Nothing but the lines from the one containing "[] => .next s.tick" through the final line of the data should be repeated, and each must be exact.
BEGIN SUPPLIED ENTRIES
-- ==== Sys2Proof/Machine/Step.lean ====
section
/-! DEFINITION. One step: the command at the front of the queue, or one nanosecond of the time base. -/

namespace Sys2Proof.Machine

/-- One step (notes/assumptions/1.md, notes/assumptions/2.md): the oldest waiting command runs with the queue's rest; on
an empty queue one nanosecond passes. -/
def step (s : State) : Host.Outcome State Fault Refusal :=
  match s.pending with
  | [] => .next s.tick
  | c :: t => exec c { s with pending := t }

/-- The command that a word spells put at the front of the queue. -/
def State.withFetchWord (s : State) (nbits w : Nat) : State :=
  match decodeTableWord nbits w with
  | some c => { s with pending := c :: s.pending }
  | none => s

end Sys2Proof.Machine
end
END SUPPLIED ENTRIES
TASK RESPONSE
  | [] => .next s.tick
  | c :: t => exec c { s with pending := t }

/-- The command that a word spells put at the front of the queue. -/
def State.withFetchWord (s : State) (nbits w : Nat) : State :=
  match decodeTableWord nbits w with
  | some c => { s with pending := c :: s.pending }
  | none => s

end Sys2Proof.Machine
end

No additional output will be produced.